Творец "Вечери" мог бы парировать выпады творца "Страшного суда"
соображеньями странными и глубокими. Искусство мыслили они совершенно
различно. Быть может, Леонардо видел в произведении некое средство или,
лучше сказать, некий метод рассуждения посредством действий -- своего рода
философию, с неизбежностью превосходящую ту, что довольствуется
комбинациями смутных, лишенных практического обоснования терминов.
Эта сцена, разумеется, -- вымысел, что, впрочем, нисколько не
ослабляет ее интереса и, стало быть, ее реальности. Мне неведомо, что такое
исторический факт; все, чего более нет, -- ложно.
Мораль
Во всяком деле поистине сильным является тот, кто чувствует с полной
ясностью, что ничто не дается даром, что все нужно строить, за все --
платить, и который полон тревоги, когда не встречает препятствий, --
который творит их...
У такого человека форма есть обоснованное решение.
Грех зависти
В своих суждениях Дега был необычайно свиреп, но в своей
несправедливости -- безошибочно меток.
Как-то вечером, когда он блистал вовсю своими убийственными
словечками, я ощутил в себе жгучую зависть.
(И однако он называл меня ангелом. Я так и не понял, какой он
вкладывал в это смысл. )
Я не мог удержаться и сказал ему:
-- Вы, живописцы, проводите весь день у мольберта; но значительная
часть времени циркулирует в эти ваши часы между рукой и глазом, оставляя ум
совершенно свободным вне их короткого замыкания. Вы смешиваете краски и
растворители; вы подбираете тона; вы наслаиваете, вы скоблите... А между
тем в эти минуты умственного досуга лукавство не дремлет! Оно подыскивает,
собирает, оттачивает в ожидании вечера. Спускаются сумерки; палитра
вычищена... Берегитесь нещадных, напитанных чистой желчью стрел живописца,
который знает, что будет обедать в гостях!..
За столом вам молча внимает восхищенный писатель. Его мысль целиком
вылилась на бумагу. Ему остаются только остатки...

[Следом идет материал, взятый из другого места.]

-- ==== Sys2Proof/Machine/Accounts.lean ====
section
/-! DEFINITION. RESERVE and CENSUS (R39 to R41). -/

namespace Sys2Proof.Machine

/-- The sum of the reserves with port `p`'s replaced by `n` (Table 2-5). -/
def State.reserveSum (s : State) (p : Port) (n : Nat) : Nat := s.reserves.toList.sum - s.reserveOf p + n

/-- RESERVE past the generic checks: the checks of Table 2-5 in order, then the new reserve (R39). DONE reports the
reserve and the common capacity after the command (Table 10-6). -/
def reserveTaken (p : Port) (s : State) : State :=
  let n := s.arg p 0
  if n < s.reserveChargeOf p then s.answer p .inUse
  else if Config.reserveTotal < s.reserveSum p n ∨ Config.cells - s.reserveSum p n < s.commonCharge then
    s.answer p .noRoom
  else
    (s.setReserve p n).answer p .done { r1 := word16 n, r2 := word16 (s.setReserve p n).commonCapacity }

/-- RESERVE (R39). -/
def execReserve (p : Port) (s : State) : Result := .next (postCommand p .reserve (reserveTaken p) s)

/-- The values of Table 2-6 for one view. -/
def censusResults (s : State) (p : Port) : Nat → Results
  | 0 => { r1 := word16 s.freeList.length, r2 := word16 s.commonCapacity, r3 := word16 s.commonCharge,
           r4 := word16 (s.reserveOf p), r5 := word16 (s.reserveChargeOf p) }
  | _ => { r1 := s.correctedWords, r2 := word16 (s.reserveOf 0), r3 := word16 (s.reserveOf 1),
           r4 := word16 (s.reserveOf 2), r5 := word16 (s.reserveOf 3) }

/-- CENSUS past the generic checks (R41). -/
def censusTaken (p : Port) (s : State) : State := s.answer p .done (censusResults s p (s.arg p 0))

/-- CENSUS (R41). -/
def execCensus (p : Port) (s : State) : Result := .next (postCommand p .census (censusTaken p) s)

end Sys2Proof.Machine
end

Искусство современное и высокое искусство
Современное искусство стремится воздействовать почти исключительно
через восприимчивость чувственную, за счет восприимчивости общей, или
аффективной, и в ущерб нашим способностям строить, наслаивать время и
преображать впечатления разумом. Оно великолепно умеет возбуждать внимание,
и оно возбуждает его всеми средствами: насыщенностью, контрастами,
загадочным и внезапным. Оно схватывает порой, благодаря изощренности
средств и смелости исполнения, весьма ценные стороны сущего: очень сложные и
эфемерные состояния, иррациональные оттенки, зарождающиеся ощущения,
резонансы, соответствия, предчувствия, зыбкие по своей глубине... Но
преимущества эти стоят нам дорого.
Идет ли речь о политике, экономике, образе жизни, о развлечениях или
передвижении, я замечаю, что ход современной действительности во всем
уподобился интоксикации. Нам приходится увеличивать дозу или же яды менять.
Таков закон.
Все дальше, все интенсивней, все грандиозней, все быстрее и всегда
по-новому -- таковы эти требования, с неизбежностью отражающие большее или
меньшее огрубление чувств. Чтобы ощущать в себе жизнь, мы нуждаемся в
возрастающей интенсивности постоянно меняющихся физических возбудителей...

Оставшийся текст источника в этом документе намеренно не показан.